The Allison engine has two cylinder blocks of six cylinders each. The cylinder block consists essentially of three parts: the head, the cylinder barrels and the coolant jacket. The head is a one piece aluminum alloy casting. Carburized, hardened cylinder barrels are shrunk into this head. A one-piece cast aluminum alloy coolant jacket encloses the six cylinder barrels and is fastened to the head by a number of studs. The bottom of the coolant jacket is secured to each cylinder barrel by a nut threaded to the cylinder barrel, thus completing the coolant seal for the head-cylinder jacket unit.
Each cylinder-head-jacket assembly is mounted on the upper half of the crankshaft by fourteen stud bolts extending through the head. These studs clamp the cylinder barrels securely between the head and the crankcase, and in addition transmit all of the power stroke forces directly to the crankcase. This construction relieves the head-barrel shrink-fit joint of all operating loads and provides additional rigidity of the crankcase.

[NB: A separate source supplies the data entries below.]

theorem Appended.ofRead {v : Byte} {p : Nat} {s : State} (hp : s.inf.bitpos ≤ p)
    (h : s.inf.destLen ≠ s.inf.destCap) : Appended 1 s (withByte v (setBitpos p s)) := by
  have := (Appended.ofSetBitpos hp).trans (Appended.ofByte (v := v) (s := setBitpos p s) h)
  rwa [Nat.zero_add] at this

/-! ### Failing inside an inflate (R211, R346) -/

/-- `e` is `s` after the failure completion of some DataError raised inside an inflate, at a bit position that is not
before that of `s`. -/
def FailedInflate (s e : State) : Prop :=
  ∃ (c : Cause) (inf : Inflator), c.classCode = 3 ∧ inf.phase = .failed ∧ s.inf.bitpos ≤ inf.bitpos ∧
    e = fail c (inf.bitpos / 8) (inf.bitpos % 8) { s with inf := inf }

theorem failInflate_failed (c : Cause) (s : State) (h : c.classCode = 3) : FailedInflate s (failInflate c s) :=
  ⟨c, { s.inf with phase := .failed }, h, rfl, Nat.le_refl _, rfl⟩

/-- Whatever an inflate changed before a raise is not seen after it, but for its own working state. -/
theorem FailedInflate.of_frame {s t e : State} (h : FailedInflate t e)
    (ht : ∃ o i, t = { s with outMem := o, inf := i }) (hb : s.inf.bitpos ≤ t.inf.bitpos) : FailedInflate s e := by
  obtain ⟨c, inf, hc, hp, hle, he⟩ := h
  obtain ⟨o, i, rfl⟩ := ht
  exact ⟨c, inf, hc, hp, Nat.le_trans hb hle, he⟩

theorem FailedInflate.of_appended {n : Nat} {s t e : State} (h : FailedInflate t e) (ht : Appended n s t) :
    FailedInflate s e := h.of_frame ⟨_, _, ht.rest⟩ ht.forward

/-- `e` is the failure `c` raised inside an inflate at bit `p`, with nothing of `s` changed before it but OUT and the
inflator's own state. -/
def RaisedAt (c : Cause) (p : Nat) (s e : State) : Prop :=
  ∃ i : Inflator, i.phase = .failed ∧ i.bitpos = p ∧ e = fail c (p / 8) (p % 8) { s with inf := i }

theorem failInflate_raisedAt (c : Cause) (s : State) : RaisedAt c s.inf.bitpos s (failInflate c s) :=
  ⟨{ s.inf with phase := .failed }, rfl, rfl, rfl⟩

theorem RaisedAt.of_frame {c : Cause} {p : Nat} {s t e : State} (h : RaisedAt c p t e)
    (ht : ∃ o i, t = { s with outMem := o, inf := i }) : RaisedAt c p s e := by
  obtain ⟨i, hp, hb, he⟩ := h
  obtain ⟨o, j, rfl⟩ := ht
  exact ⟨i, hp, hb, he⟩

/-! ### The back-reference copier (R208) -/

theorem copyBack_eq_ok {dist n : Nat} {s t : State} (h : copyBack dist n s = .ok t) :
    Appended n s t ∧ t.inf.bitpos = s.inf.bitpos := by
  induction n generalizing s with
  | zero => cases h; exact ⟨.refl _, rfl⟩
  | succ n ih =>
    simp only [copyBack, bind, Except.bind] at h
    split at h
    · cases h
    · next u hu =>
      obtain ⟨hc, rfl⟩ := putByte_eq_ok hu
      obtain ⟨ha, hb⟩ := ih h
      exact ⟨Nat.add_comm 1 n ▸ (Appended.ofByte hc).trans ha, hb⟩

/-- R208, R88: each appended byte is the one `dist` before it, as it stands when the copy is over. -/
theorem copyBack_bytes {dist n : Nat} {s t : State} (h : copyBack dist n s = .ok t) (hd : 0 < dist)
    (hl : dist ≤ s.inf.destLen) {k : Nat} (hk : k < n) :
    outByte t (s.inf.destLen + k) = outByte t (s.inf.destLen + k - dist) := by
  induction n generalizing s k with
  | zero => omega
  | succ n ih =>
    simp only [copyBack, bind, Except.bind] at h
    split at h
    · cases h
    · next u hu =>
      obtain ⟨hc, rfl⟩ := putByte_eq_ok hu
      have ha := (copyBack_eq_ok h).1
      cases k with
      | zero =>
        rw [ha.outByte_others (.inl (by simp only [withByte]; omega)), ha.outByte_others (.inl (by simp only [withByte]; omega)),
          Nat.add_zero, outByte_withByte_same, outByte_withByte_ne (by omega)]
      | succ k =>
        have := ih h (by simp [withByte]; omega) (k := k) (by omega)
        simpa [withByte, Nat.add_assoc, Nat.add_comm 1 k] using this

theorem copyBack_eq_error {dist n : Nat} {s e : State} (h : copyBack dist n s = .error e) : FailedInflate s e := by
  induction n generalizing s with
  | zero => cases h
  | succ n ih =>
    simp only [copyBack, bind, Except.bind] at h
    split at h
    · next hu => cases h; rw [(putByte_eq_error hu).2]; exact failInflate_failed _ _ rfl
    · next u hu =>
      obtain ⟨hc, rfl⟩ := putByte_eq_ok hu
      exact (ih h).of_appended (Appended.ofByte hc)

/-- R208: with room for the whole match, the copy completes. -/
theorem copyBack_room {dist n : Nat} {s : State} (h : s.inf.destLen + n ≤ s.inf.destCap) :
    ∃ t, copyBack dist n s = .ok t := by
  induction n generalizing s with
  | zero => exact ⟨s, rfl⟩
  | succ n ih =>
    simp only [copyBack, bind, Except.bind, putByte_ok (show s.inf.destLen ≠ s.inf.destCap by omega)]
    exact ih (by simp [withByte]; omega)

/-- R208, R193: when room ends at byte `k` of the match, the copy fails there. -/
theorem copyBack_full {dist n k : Nat} {s : State} (hk : k < n) (h : s.inf.destLen + k = s.inf.destCap) :
    ∃ e, copyBack dist n s = .error e ∧ RaisedAt .outputOverrun s.inf.bitpos s e := by
  induction n generalizing s k with
  | zero => cases hk
  | succ n ih =>
    simp only [copyBack, bind, Except.bind]
    cases k with
    | zero =>
      rw [putByte_full h]
      exact ⟨_, rfl, failInflate_raisedAt _ s⟩
    | succ k =>
      rw [putByte_ok (show s.inf.destLen ≠ s.inf.destCap by omega)]
      obtain ⟨e, he, hf⟩ := ih (s := withByte (outByte s (s.inf.destLen - dist)) s) (k := k) (by omega)
        (by simp only [withByte]; omega)
      exact ⟨e, he, hf.of_frame ⟨_, _, rfl⟩⟩

/-! ### The copy of a stored entry (R304) -/

theorem copyIn_eq_ok {a n : Nat} {s t : State} (h : copyIn a n s = .ok t) :
    Appended n s t ∧ t.inf.bitpos = s.inf.bitpos ∧
      ∀ k, k < n → outByte t (s.inf.destLen + k) = inByte s (a + k) := by
  induction n generalizing s a with
  | zero => cases h; exact ⟨.refl _, rfl, fun k hk => by omega⟩
  | succ n ih =>
    simp only [copyIn, bind, Except.bind] at h
    split at h
    · cases h
    · next u hu =>
      obtain ⟨hc, rfl⟩ := putByte_eq_ok hu
      obtain ⟨ha, hb, hbytes⟩ := ih h
      refine ⟨Nat.add_comm 1 n ▸ (Appended.ofByte hc).trans ha, hb, fun k hk => ?_⟩
      cases k with
      | zero =>
        rw [ha.outByte_others (.inl (by simp [withByte]))]
        simp
      | succ k =>
        have := hbytes k (by omega)
        rw [(Appended.ofByte hc).inByte] at this
        simpa [withByte, Nat.add_assoc, Nat.add_comm 1 k] using this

The combustion chamber is of the roof-head type, and provides the rigidity necessary to hold the shrink-fit over the cylinder barrel. Each cylinder is equipped with two intake valves, two exhaust valves and two diametrically opposed spark plugs. Each pair of valves is set at 22½° with the cylinder axis, permitting the use of a simple and compact valve actuating mechanism. The combustion chamber presents a relatively small area to the cylinder gases and the simple valve passages are adequate for high speed operation. Forged alloy steel valve seats which are faced with Stellite are used with the exhaust valves. The material of the intake valve seats is an aluminum-bronze alloy. The exhaust and intake valves are chrome-nickel-tungsten steel, sodium cooled, and have 44½° and 29½° seats respectively.
The valve operating mechanism of the Allison consists essentially of six rocker arm assemblies operated by a single camshaft on the top of each cylinder block. Each camshaft is driven through separate inclined shafts by bevel gears from the accessory housing camshaft drive gear, which in turn is driven through a spur gear train from the camshaft.
The camshaft is mounted centrally over the cylinder head in eight plain bearings, one of which is a large flanged bearing located adjacent to the camshaft drive gear. This bearing provides axial location for the camshaft and takes the reaction from the drive gear.
The camshaft gear is secured to the camshaft by means of seven bolts. This gear has 36 teeth, which, in combination with the seven bolts, provides a minimum angular timing increment of 1.4° of camshaft rotation.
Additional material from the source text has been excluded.